Shapito show : Objet Filmique Non Identifié

Un tournage de huit mois étalé sur trois années, pour un premier montage de 7 heures… Voilà qui donne une idée de l’ampleur du deuxième long métrage de Sergey Loban, l’un des symboles du cinéma underground Russe depuis son premier film, Pyl, réalisé en 2005.
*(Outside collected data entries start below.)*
theorem EncodeLength.addressSize : EncodeLength.Statement .addressSize := fun _ =>
  within_list1 _

theorem EncodeLength.lock : EncodeLength.Statement .lock := fun _ =>
  within_list1 _

theorem EncodeLength.repne : EncodeLength.Statement .repne := fun _ =>
  within_list1 _

theorem EncodeLength.rep : EncodeLength.Statement .rep := fun _ =>
  within_list1 _

theorem EncodeLength.pusha : EncodeLength.Statement .pusha := fun _ =>
  within_list1 _

theorem EncodeLength.popa : EncodeLength.Statement .popa := fun _ =>
  within_list1 _

theorem EncodeLength.insb : EncodeLength.Statement .insb := fun _ =>
  within_list1 _

theorem EncodeLength.insv : EncodeLength.Statement .insv := fun _ =>
  within_list1 _

theorem EncodeLength.outsb : EncodeLength.Statement .outsb := fun _ =>
  within_list1 _

theorem EncodeLength.outsv : EncodeLength.Statement .outsv := fun _ =>
  within_list1 _

theorem EncodeLength.nop : EncodeLength.Statement .nop := fun _ =>
  within_list1 _

theorem EncodeLength.cbw : EncodeLength.Statement .cbw := fun _ =>
  within_list1 _

theorem EncodeLength.cwd : EncodeLength.Statement .cwd := fun _ =>
  within_list1 _

theorem EncodeLength.wait : EncodeLength.Statement .wait := fun _ =>
  within_list1 _

theorem EncodeLength.pushf : EncodeLength.Statement .pushf := fun _ =>
  within_list1 _

theorem EncodeLength.popf : EncodeLength.Statement .popf := fun _ =>
  within_list1 _

theorem EncodeLength.sahf : EncodeLength.Statement .sahf := fun _ =>
  within_list1 _

theorem EncodeLength.lahf : EncodeLength.Statement .lahf := fun _ =>
  within_list1 _

theorem EncodeLength.movsb : EncodeLength.Statement .movsb := fun _ =>
  within_list1 _

theorem EncodeLength.movsv : EncodeLength.Statement .movsv := fun _ =>
  within_list1 _

theorem EncodeLength.cmpsb : EncodeLength.Statement .cmpsb := fun _ =>
  within_list1 _

theorem EncodeLength.cmpsv : EncodeLength.Statement .cmpsv := fun _ =>
  within_list1 _

theorem EncodeLength.stosb : EncodeLength.Statement .stosb := fun _ =>
  within_list1 _

theorem EncodeLength.stosv : EncodeLength.Statement .stosv := fun _ =>
  within_list1 _

theorem EncodeLength.lodsb : EncodeLength.Statement .lodsb := fun _ =>
  within_list1 _

theorem EncodeLength.lodsv : EncodeLength.Statement .lodsv := fun _ =>
  within_list1 _

theorem EncodeLength.scasb : EncodeLength.Statement .scasb := fun _ =>
  within_list1 _

theorem EncodeLength.scasv : EncodeLength.Statement .scasv := fun _ =>
  within_list1 _

theorem EncodeLength.retNear : EncodeLength.Statement .retNear := fun _ =>
  within_list1 _

theorem EncodeLength.leave : EncodeLength.Statement .leave := fun _ =>
  within_list1 _

theorem EncodeLength.retFar : EncodeLength.Statement .retFar := fun _ =>
  within_list1 _

theorem EncodeLength.int3 : EncodeLength.Statement .int3 := fun _ =>
  within_list1 _

theorem EncodeLength.into : EncodeLength.Statement .into := fun _ =>
  within_list1 _

theorem EncodeLength.iret : EncodeLength.Statement .iret := fun _ =>
  within_list1 _

theorem EncodeLength.aam : EncodeLength.Statement .aam := fun _ =>
  within_list2 _ _

theorem EncodeLength.aad : EncodeLength.Statement .aad := fun _ =>
  within_list2 _ _

theorem EncodeLength.xlat : EncodeLength.Statement .xlat := fun _ =>
  within_list1 _

theorem EncodeLength.inAlDx : EncodeLength.Statement .inAlDx := fun _ =>
  within_list1 _

theorem EncodeLength.inEaxDx : EncodeLength.Statement .inEaxDx := fun _ =>
  within_list1 _

theorem EncodeLength.outDxAl : EncodeLength.Statement .outDxAl := fun _ =>
  within_list1 _

theorem EncodeLength.outDxEax : EncodeLength.Statement .outDxEax := fun _ =>
  within_list1 _

theorem EncodeLength.hlt : EncodeLength.Statement .hlt := fun _ =>
  within_list1 _

theorem EncodeLength.cmc : EncodeLength.Statement .cmc := fun _ =>
  within_list1 _

theorem EncodeLength.clc : EncodeLength.Statement .clc := fun _ =>
  within_list1 _

theorem EncodeLength.stc : EncodeLength.Statement .stc := fun _ =>
  within_list1 _

theorem EncodeLength.cli : EncodeLength.Statement .cli := fun _ =>
  within_list1 _

theorem EncodeLength.sti : EncodeLength.Statement .sti := fun _ =>
  within_list1 _

theorem EncodeLength.cld : EncodeLength.Statement .cld := fun _ =>
  within_list1 _

theorem EncodeLength.std : EncodeLength.Statement .std := fun _ =>
  within_list1 _

theorem EncodeLength.clts : EncodeLength.Statement .clts := fun _ =>
  within_list2 _ _

end Sys2Proof.Laws
end

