theorem enterHandler_of_outer (hvm : s.flags.vm = false) (hconf : c.desc.isConforming = false) (hlevel : s.cpl < c.desc.dpl) :
    enterHandler idt g c err ret s = .error (Exc.gp (selCode g.gateSelector)) s := by
  have hinner : ¬(c.desc.isConforming = false ∧ c.desc.dpl < s.cpl) := fun h => BitVec.lt_asymm hlevel h.2
  have hsame : ¬SameLevel s c.desc := by
    rintro (h | h)
    · simp [h] at hconf
    · exact BitVec.lt_irrefl _ (h ▸ hlevel)
  rw [enterHandler, if_neg (Bool.eq_false_iff.mp hvm), if_neg hinner, if_neg hsame]

theorem enterHandler_of_v86_gate286 (hvm : s.flags.vm = true) (h286 : g.is386 = false) :
    enterHandler idt g c err ret s = .error (Exc.gp idt) s := by
  rw [enterHandler, if_pos hvm, if_pos h286]

theorem enterHandler_of_v86_refused (hvm : s.flags.vm = true) (h386 : g.is386 = true)
    (hno : c.desc.isConforming = true ∨ c.desc.dpl ≠ 0) :
    enterHandler idt g c err ret s = .error (Exc.gp (selCode g.gateSelector)) s := by
  rw [enterHandler, if_pos hvm, if_neg (ne_false_of_eq_true h386), if_pos hno]

theorem enterHandler_of_v86 (hvm : s.flags.vm = true) (h386 : g.is386 = true) (hconf : c.desc.isConforming = false)
    (hdpl : c.desc.dpl = 0) : enterHandler idt g c err ret s = deliverV86 g g.gateSelector c err ret s := by
  rw [enterHandler, if_pos hvm, if_neg (ne_false_of_eq_true h386), if_neg (by simp [hconf, hdpl])]

end

/-! ### The same level (R438, R443) -/

theorem deliverSame_of_no_room (h : s.hasRoom g.gateWidth.bytes (3 + (codeValues err).length) = false) (cs : Word) :
    deliverSame g cs c err ret s = .error (Exc.ss 0) s := by
  have hcheck : checkPushes g.gateWidth.bytes (3 + (codeValues err).length) s = .error (Exc.ss 0) s := by
    rw [checkPushes_run, h, if_neg Bool.false_ne_true]
  unfold deliverSame
  rw [query_id_bind_run]
  exact bind_of_error hcheck

theorem deliverSame_of_beyond (h : s.hasRoom g.gateWidth.bytes (3 + (codeValues err).length) = true)
    (hoff : c.desc.limit.toNat < g.gateOffset.toNat) (cs : Word) :
    deliverSame g cs c err ret s = .error (Exc.gp 0) s := by
  unfold deliverSame
  rw [query_id_bind_run]
  refine (bind_of_ok (checkPushes_of_hasRoom h)).trans ?_
  rw [decide_eq_true hoff, raiseIf_true_bind_run]

end

/-- Pushes that complete leave the flags alone. -/
theorem pushAllOf_flags {w : Width} {vs : List DWord} {s t : State} (h : pushAllOf w vs s = .ok () t) : t.flags = s.flags := by
  induction vs generalizing s with
  | nil => cases h; rfl
  | cons v rest ih =>
    unfold pushAllOf at h
    rcases push_cases w v s with ⟨addrs, hpush⟩ | ⟨e, hpush⟩
    · rw [bind_of_ok hpush] at h
      rw [ih h, State.setSp_flags]
    · rw [bind_of_error hpush] at h
      cases h

theorem setAccessed_flags {f : Found} {s u : State} (h : setAccessed f s = .ok () u) : u.flags = s.flags := by
  rw [(setAccessed_ok h).1]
Véritable fresque surréaliste dont l’ambiance générale n’est pas sans rappeler Jodorowski, Shapito show est sorti sur les écrans cette semaine, en deux parties (de 100 et 110 minutes), elles-mêmes composées de deux chapitres chacune. Soit donc, au total, quatre tableaux mettant en scène des êtres à la dérive, prisonniers de leurs obsessions, rêves et traumatismes, et tous à la recherche d’un moyen de communication qui leur permettrait de s’entourer, enfin, d’un peu de chaleur humaine. Le premier chapitre, Amour, décrit la première rencontre réelle d’un couple qui s’était formé sur internet ; le deuxième, Amitié, suit un jeune sourd qui s’attire le mépris de ses amis pour avoir accepté d’être le sujet d’un reportage ; le troisième, Respect, montre la relation violente d’un père et de son fils, qui s’étaient perdus de vue depuis 8 ans ; enfin, Association raconte le projet d’un jeune producteur voulant lancer la carrière d’un sosie d’un musicien légendaire.

Tous ces personnages vont se retrouver dans un village de Crimée, au bord de la mer Noire, autour d’une mystérieuse compagnie de théâtre proposant le fameux Shapito Show, à la fois élément concret du récit et scène imagée sur laquelle les personnages viennent chanter leurs doutes et leurs espoirs, face caméra. A l’image de ces séquences surréelles, les éléments loufoques et les personnages fantasques sont, dans le film, monnaie courante. Le détail incongru et le décalage de ton sont sans cesse de mise, et la poétique symbolique peut parfois sembler forcée (à l’image de la tempête dans laquelle sont physiquement pris les héros, métaphore de leur tempête psychologique)… Mais, à mesure que les récits se croisent, que les scènes se répètent, filmées de différents points de vue, que les thèmes musicaux, volontairement kitschs, finissent par constituer une mélodie entêtante, on se laisse prendre avec plaisir à cette fresque aussi attachante que bancale, qui a pour avantage – et pas des moindres! – de regorger d’idées : les situations, les cadrages, et les personnages sont d’une grande originalité, et on a l’impression de jeter un coup d’oeil, à la dérobée, à un carnet de croquis d’un dessinateur à l’imagination débordante. Si l’on sort un peu confus de Shapito Show, on s’en trouve également grandement stimulé. Ce qui est sans doute l’essentiel – en attendant une oeuvre plus compacte de ce réalisateur au talent indéniable.

Shapito Show, Parties 1 & 2, Sergei Loban, avec Aleksey Znamesnskiy, Piotr Mamononv, Stas Bareskiy, Russie, 3h41.